May 15, 2014

NYT reviewer sneers that new 9/11 museum lacks *nuance*

Despite atrocity after unspeakable atrocity committed by Muslims, the Left's defense of the indefensible continues.  The latest example is a review of the just-opened 9/11 museum (on the site of the destroyed twin towers) in the New York Times.  A sample:
The prevailing story in the museum, as in a church, is framed in moral terms, as a story of angels and devils. In this telling, the angels are many and heroic, the devils few and vile, a band of Islamist radicals, as they are identified in a cut-and-dried, context-less and unnuanced film called “The Rise of Al Qaeda,” seen at the end of the exhibition.
Oh yeah. Cuz we at the Times will not tolerate displays that are un-nuanced or lack context. The museum's approach to 2,900 Americans killed that day is just so..."cut-and-dried." Where's the crucial explanation of "root causes?" After all, we couldn't expect those nice Muslim boys to just sit on their hands after we invaded Iraq, right?  I mean, all us "progressives" kept warning America that we had it coming.  (Yes, the last two lines are sarcasm.)
The narrative is not so much wrong as drastically incomplete.  It is useful history, not deep history; news, not analysis. This approach is probably inevitable in a museum that is, to an unusual degree, still living the history it is documenting; still working through the bereavement it is memorializing; still attached to the idea that, for better and worse, Sept. 11 “changed everything,” though there is plenty of evidence that, for better and worse, this is not so. The amped-up patriotism set off by the attacks has largely subsided.

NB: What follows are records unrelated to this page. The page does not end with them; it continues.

/-- Kind of NCVT (12 R264). -/
inductive NCvt where
  | f2i | i2f | toBf | fromBf
deriving DecidableEq, Repr

/-! ## Operands of the events -/

/-- State of a first-stage page (14 R310); a MIGRATING page says whether its old copy is host memory. -/
inductive PageState where
  | invalid | resident | remote | host | migrating (oldHost : Bool) | pulling | lost
deriving DecidableEq, Repr

/-- A first-stage translation (14 R310, R314, R315, R318, R330). -/
structure Page where
  va : Nat               -- virtual address of the page, a multiple of size
  size : Nat             -- 65,536, 2 MiB or 512 MiB
  state : PageState
  rd : Bool
  wr : Bool
  ex : Bool
  dup : Bool
  fa : Nat               -- function address of a RESIDENT or PULLING page (R312)
  node : Nat             -- owning node, 22 bits
  addr : Nat             -- the owner's device physical address, or the host address
  inc : Word             -- the owner's incarnation number (R318)
  holders : List Nat     -- nodes that hold a read-duplicated copy (13 R283)
  pulled : List Nat      -- 128-byte lines of a PULLING page already pulled (R317)
  wanted : List Nat      -- 128-byte lines of a PULLING page that an access waits for (R317)
  reads : Nat            -- forwarded lines read, saturating 16 bits (R315)
  writes : Nat           -- forwarded lines written, saturating 16 bits (R315)
  key : Nat              -- of a LOST page: the key index of its translation as it was lost (R330)
deriving DecidableEq, Repr

/-- Registers that the dealer or the owning function writes and that have no step of their own (00 R6). -/
inductive RegName where
  | queueTmpl (q : Nat) | queueBase (q : Nat) | queueEn (q : Nat) | queueHome (q : Nat) | queueLog2n (q : Nat)
  | queueFunc (q : Nat)
  | nbArb (p : Nat)
  | segment (func i : Nat)
  | qos (func : Nat)
  | dirtyAddr0 (func : Nat) | dirtyAddr1 (func : Nat) | dirtyEn (func : Nat)
  | ctxPool (func : Nat)
  | collLog (func : Nat)
  | clearCounters (func va : Nat)
  | exportRange (node func lo hi key : Nat)
  | route (node : Nat)
  | healthLog
  | errorLog
  /-- n bytes of a function's request area, written by its host (16 R372). -/
  | mailbox (func off n : Nat)
  /-- An entry of a function's MSI-X table, written by its host (16 R372). -/
  | msixEntry (func vec : Nat)
  /-- The halt register of a core (23 R407). -/
  | coreHalt (c : CoreId)
  /-- A register of a thread, written by a debugger (03 R51). -/
  | threadReg (t : ThreadKey) (r : BitVec 8)
  /-- n bytes of the flash, written by the host through the recovery window (23 R401). -/
  | flash (off n : Nat)
deriving DecidableEq, Repr

/-- A forwarded line of which a step decides (14 R309, R314). -/
inductive LineStep where
  /-- The n-th of this module's own lines on their way, at its owner. -/
  | sent (n : Nat)
  /-- A line of another module's function that has come to this module, its owner: some bytes for a write, a length for a
  read. -/
  | came (node func loc : Nat) (write : Option (List Byte)) (len : Nat)
  /-- A line of another module's reducing copy: its operator and operands, under its tag (09 R197). -/
  | reduces (node func loc rop : Nat) (data : List Byte) (tag : Nat)
deriving DecidableEq, Repr

/-- How a reset of a VF comes (15 R337, R338; 16 R372). -/
inductive ResetWhy where
  /-- A function level reset of the PCI Express function. -/
  | level
  /-- A request in a function's mailbox: the PF's or its own. -/
  | mailbox (func : Nat)
  /-- The VF is another module's: the kitty of its job here is freed. -/
  | elsewhere (job : Nat)
deriving DecidableEq, Repr

/-- A reset of a VF: its number and how the reset comes. -/
structure VfReset where
  func : Nat
  why : ResetWhy
deriving DecidableEq, Repr

/-- A resource the dealer gives (some owner) or takes back (none) (15 R331). -/
inductive Grant where
  | quad (q : QuadId) (owner : Option Nat)
  | spBanks (c : CoreId) (group : Nat) (owner : Option Nat)
  | tiles (c : CoreId) (group : Nat) (owner : Option Nat)
  | commons (die group : Nat) (owner : Option Nat)
  | carveOut (func seg : Nat) (base size key : Nat) (ro give : Bool)
  | keySlot (k : Nat) (owner : Option Nat) (key : BitVec 512)
  | queue (q : Nat) (owner : Option Nat)
deriving DecidableEq, Repr

/-- A fold command (15 R346). -/
structure FoldCmd where
  root : Nat
  t : Nat
  kva : Nat
  mainLen : Nat
  lateLen : Nat
  job : Nat
  fdead : Nat
  latew : Nat
  func : Nat
deriving DecidableEq, Repr

/-- An unfold (15 R350): the job, the unfold time, and whether another module's kitty of the job is lossy (R349, R352). -/
structure UnfoldCmd where
  job : Nat
  t2 : Nat
  lossy : Bool
deriving DecidableEq, Repr

/-- The write-back that a die makes next, by its place among those that wait (02 R25). -/
structure SweepRef where
  die : Nat
  place : Nat
deriving DecidableEq, Repr

/-- The request that a pseudo-channel's controller performs next, by its place among those it holds (11 R230). -/
structure HeldRef where
  pch : Nat
  place : Nat
deriving DecidableEq, Repr

/-- Queue stage a packet stands in (15 R348). -/
inductive Stage where
  | ingress | xbar | egress
deriving DecidableEq, Repr

/-- A packet of the Onoux Link (16 R354) with the queue it stands in or arrives at. -/
structure Packet where
  src : Nat
  dst : Nat
  stage : Stage
  port : Nat
  vc : Nat
  job : Nat
  flits : List (BitVec 512)
deriving DecidableEq, Repr

/-- A packet that arrives for a folded job; told: another module's dealer says that it has discarded it (15 R349). -/
structure Arrival where
  packet : Packet
  told : Bool
deriving DecidableEq, Repr

/-- A collective packet (16 R360 to R362): a chunk of a subtree result going up, or of the final result going down; or the
peer's refusal of what the receiving rank has sent. -/
structure CollMsg where
  refusal : Bool
  func : Nat             -- of the receiving rank
  reached : Nat          -- operation of the rank that it reaches
  opid : Nat             -- and the operation that it names
  opc : Nat
  count : Nat
  nrank : Nat
  hash : BitVec 256
  sender : Nat
  target : Nat           -- the receiving rank
  up : Bool
  chunk : Nat
  data : List Byte
deriving DecidableEq, Repr

/-- A bit of the readiness register (23 R403). -/
inductive ReadyBit where
  | func (f : Nat) | die (d : Nat) | stack (s : Nat) | link (p : Nat)
deriving DecidableEq, Repr

/-- The unit an error event strikes (23 R405). -/
inductive ErrUnit where
  | dramRow (loc : Nat)
  | spBank (c : CoreId) (bank off : Nat)
  | cmBank (die bank off : Nat)
  | regSlice (q : QuadId)
  | codeLine (loc : Nat)
  /-- A code line fetched from another module's or, with none, the host's memory (03 R33). -/
  | farLine (node : Option Nat) (addr : Nat)
  | linkLane (port lane : Nat)
deriving DecidableEq, Repr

Cuz here at the Times we are reeally sick of amped-up patriotism. Well, all patriotism, really, if displayed by Americans. On the other hand we find patriotic actions by Saudis and Afghanis and Yemenis and Russians very...stirring. It rouses us in ways we can't really explain here.

And the Times sees the museum's "narrative" as "not so much wrong as drastically incomplete."  Of course that's really just a way of saying the narrative is wrong.  Meaning, We Enlightened Folks at the Times don't like it.  And the reason?  Ostensibly because it's not "deep history", not analysis.

Let's see here: 2,900 people were murdered that day and the Times wants...analysis?  I wonder, would you be so interested in "analysis" and "root causes" if someone cracked your kid's head open with a crowbar?  Sure you would.  Cuz, like, it's important to analyze things if you want to have enough latitude to nuance them down to no threat.
Still, within its narrow perspective, maybe because of it, the museum has done something powerful.
Only one group has the crucial broad perspective, and that would be the reviewer and editors of the Times. Just ask 'em.
And, fortunately, it seems to regard itself as a work in progress, involved in investigation, not summation.  I hope so.  If it stops growing and freezes its narrative, it will become, however affecting, just another Sept. 11 artifact. If it tackles the reality that its story is as much about global politics as about architecture, about a bellicose epoch as much as about a violent event, it could deepen all our thinking about politics, morality and devotion.
Wait... the reality is that its story is "as much about global politics as about architecture"??  Gee, and here I thought it was to memorialize 2,900 dead Americans...  And there's that bullshit about "a bellicose epoch as much as about a violent event..."  Um...yeah, can't imagine why anyone would dare..uh...memorialize a "violent event" at a museum located at the site where 2,900 innocents were killed by 26 throat-cutting savages, eh?

So...if you wonder why congress hasn't voted to slam the hammer down on Muslim thuggery, a big part of the answer is sneering, snide, contemptuous, elitist bullshit reviews like the Times ran on the 9/11 museum.